Why I hate HTML

There is a wave of wondering on Twitter, why Microsoft speaks so little about Silverlight on this year’s PDC conference. Mary Jo Foley even goes so far citing Bob Muglia saying that Silverlight is [only] the development platform for WP7 apps in her provocative article “Microsoft: Our strategy with Silverlight has shifted”.

I’m not sure if Muglia is an authoritative source of information though; judging on his replies on the key talk I’m not sure he was able to fully understand the technology he was speaking about.

I would rather see the HTML5 vs. Silverlight topic as publicly visible part of an iceberg of some very political power struggles inside of different Microsoft teams. You know, that kind of thing nobody in the world really needs besides a couple of hungry narcissistic managers.

Anyway, this has made me to reflect, why am I so vividly hating HTML. And this is the story I’ve came up with.

When I’ve started to learn programming, the relevant articles were printed in electronics magazines, somewhere inbetween of discussions about the most economic way of building an SW antenne and problems of making printed circuit boards at home. At those times, there were only two languages to be used for freaks like me: Assembler and BASIC.

One of my first programs in BASIC has printed a red box and looked like this:

10 LINE (10,10) – (50,10)
20 LINE (50,10) – (50,50)
30 LINE (50,50) – (10,50)
40 LINE (10,50) – (10,10)
50 PAINT (11,11), 4

And it was kind of cool. Ever since that time, I use the red box test as one of the first tests when I start using a new programming language.

Being able to paint a red box on the screen is a quite important step of mastering a language, because, after all, any UI can be seen as more or less complex set of filled polygons. Of course, you wouldn’t always compose the UI from polygons (unless you’re developer of a 3D engine), but, “if nothing else works”, it is nice to know you have a “plan B”.

In Silverlight, the red box test looks like this:

<Rectangle Canvas.Left=”10″ Canvas.Top=”10″
Width=”40″ Height=”40″ Fill=”Red” />

In some aspects, it is arguably worse than the BASIC version. In essence, what Silverlight (together with your GPU) does is translating this XAML into a sequence of operations equivalent to the BASIC snippet above, but you as a developer don’t have possibility to control this sequence. And less control is always worse than more control.

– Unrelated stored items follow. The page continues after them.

theorem witness_open_and_close_refusals :
    refusedWith 0
      [ (State.reset, .openGroup 2 1 0 0 1, 0x01), (hub, .openGroup 2 1 2 0 1, 0x02), (hub, .openGroup 2 1 0 2 1, 0x02),
        (hub, .openGroup 2 1 0 0 0, 0x02), (hub, .openGroup 2 1 0 0 251, 0x02), (hub, .openGroup 2 0 0 0 1, 0x02),
        (hub, .openGroup 2 113 0 0 1, 0x02), (hub, .openGroup 40 1 0 0 1, 0x03), (hub, .openGroup 0 1 0 0 1, 0x07),
        (hub, .openGroup 1 1 0 0 1, 0x05), (hub, .openGroup 2 93 0 0 1, 0x0E) ] = true ∧
    refusedWith 0
      [ (State.reset, .close 1, 0x01), (hub, .close 40, 0x03), (hub, .close 0, 0x07), (hub, .close 39, 0x04),
        (closingTeam, .close 1, 0x06), (anchoredBy 1, .close 1, 0x08) ] = true := by decide +kernel
theorem witness_membership_refusals :
    refusedWith 3
      [ (State.reset, .join 1, 0x01), (hub, .join 40, 0x03), (hub, .join 0, 0x07), (hub, .join 39, 0x04),
        (closingTeam, .join 1, 0x06), (hub.modGroup 1 fun e => { e with joinRule := some .byAnchor }, .join 1, 0x0D),
        (State.reset, .leave 1, 0x01), (hub, .leave 255, 0x03), (hub, .leave 0, 0x07), (hub, .leave 2, 0x04),
        (hub, .leave 1, 0x09) ] = true ∧
    refusedWith 0
      [ (hub, .join 1, 0x0A), (State.reset, .enrol 1 5, 0x01), (hub, .enrol 1 6, 0x02), (hub, .enrol 40 5, 0x03),
        (hub, .enrol 0 5, 0x07), (hub, .enrol 2 5, 0x04), (closingTeam, .enrol 1 5, 0x06),
        (anchoredBy 1, .enrol 1 5, 0x08), (hub.modPort 5 fun _ => CorePort.reset, .enrol 1 5, 0x0B),
        (hub, .enrol 1 2, 0x0A) ] = true ∧
    refusedWith 0
      [ (State.reset, .expel 1 1, 0x01), (hub, .expel 1 255, 0x02), (hub, .expel 40 1, 0x03), (hub, .expel 0 1, 0x07),
        (hub, .expel 2 1, 0x04), (anchoredBy 1, .expel 1 1, 0x08), (hub, .expel 1 3, 0x09),
        (State.reset, .resize 1 1, 0x01), (hub, .resize 1 0, 0x02), (hub, .resize 1 113, 0x02), (hub, .resize 40 1, 0x03),
        (hub, .resize 0 1, 0x07), (hub, .resize 2 1, 0x04), (closingTeam, .resize 1 1, 0x06),
        (anchoredBy 1, .resize 1 1, 0x08), (sent, .resize 1 0, 0x02),
        (hub.modGroup 1 fun e => { e with used := 2 }, .resize 1 1, 0x10),
        ({ hub with reservedTotal := 128 }, .resize 1 21, 0x0E) ] = true := by decide +kernel
theorem witness_port_command_refusals :
    refusedWith 0
      [ (hub, .attach, 0x16), (State.reset, .attach, 0x01), (State.reset, .detach, 0x01),
        (State.reset, .groupInfo 1, 0x01), (hub, .groupInfo 40, 0x03), (State.reset, .roster, 0x01),
        (State.reset, .poolInfo, 0x01), (State.reset, .clearNotices 1, 0x01), (hub, .clearNotices 0, 0x02),
        (hub, .clearNotices 4, 0x02) ] = true := by decide +kernel
theorem witness_send_refusals :
    refusedWith 0
      [ (State.reset, .send 1 9 0 1 0, 0x01), (hub, .send 1 9 0x10 1 0, 0x02), (hub, .send 1 9 0x04 1 0, 0x02),
        (hub, .send 1 9 0 0 0, 0x02), (hub, .send 1 9 0 1 251, 0x02), (hub, .send 40 9 0 1 0, 0x03),
        (hub, .send 39 9 0 1 0, 0x04), (closingTeam, .send 1 9 0 1 0, 0x06),
        (hub.modGroup 1 fun e => { e with members := PortSet.none }, .send 1 9 0 1 0, 0x0C),
        ((anchoredBy 1).modGroup 1 fun e => { e with senderRule := some .anchorOnly }, .send 1 9 0 1 0, 0x0C),
        (hub.modPort 0 fun c => { c with sends := List.replicate 4 (.inTransit 1 ⟨9, 0⟩ true) }, .send 1 9 0 1 0, 0x11),
        (sent, .send 1 9 0 1 0, 0x12), (hub.modGroup 1 fun e => { e with used := 20 }, .send 1 9 0 1 0, 0x0F) ] =
      true := by decide +kernel
theorem witness_receiving_refusals :
    refusedWith 1
      [ (State.reset, .fetch, 0x01), (hub, .fetch, 0x13),
        (sent.modPort 1 fun c => { c with held := List.replicate 4 ⟨9, 0⟩ }, .fetch, 0x14),
        (State.reset, .read 0 0 0 1, 0x01), (held, .read 0 0 0 0, 0x02), (held, .read 0 1 0 1, 0x15),
        (held, .read 24 0 0 1, 0x15), (held, .read 0 0 2 1, 0x02), (State.reset, .ack 0 0 0, 0x01),
        (held, .ack 0 1 0, 0x15), (State.reset, .nack 0 0 0, 0x01), (held, .nack 1 0 0, 0x15),
        (State.reset, .take, 0x01), (held, .take, 0x13) ] = true ∧
      (held.port 1).doneOrder.Perm (((held.port 1).sends.filter SendEntry.isDone).map SendEntry.tag) := by
  decide +kernel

Besides, the XAML is a little too wordy and inconsistent: in some cases you use “Fill”, in other cases “Backround”; sometimes you use “Width” and “Height”, in some other times you’re allowed to use “Rect”, and so on. But, all in all, it is quite concise and readable representation of your intent.

Now enter HTML. I’ve never worked with HTML5, but passing the red box test in HTML 4 was a quite non-trivial task. For starters, you don’t have any figures. If you’re lucky enough and your box is really rectangular, you can misuse the DIV element. Well, actually, it is a hack, because it is supposed to be just a container of other elements, not some visual form on the screen. But, hey, who cares.

So, my first try was

<DIV width=”40″ height=”40″ background=”#FF0000″ />

which, of course, has failed. For some unknown reasons, I cannot set those values as direct attributes of DIV. I have to use the CSS language instead. I don’t quite understand, why “id” and “style” and “cssClass” and “name” are all valid direct attributes of DIV and “width” isn’t. But, again, it is HTML. Milliards of folks on this planet have installed a web browser ready and waiting for my HTML app, and that’s a reason good enough to endure any hacks.

So, my second try was

<DIV style=”width: 40px; height: 40px; background-color: #FF0000″ />

that has failed again. To make it work, I had to add some content inside of the DIV:

<DIV style=”width: 40px; height: 40px; background-color: #FF0000″>

Strangely enough, now it works even without the &nbsp;, at least on my IE9 Beta. Am I missing something or has the standard changed?…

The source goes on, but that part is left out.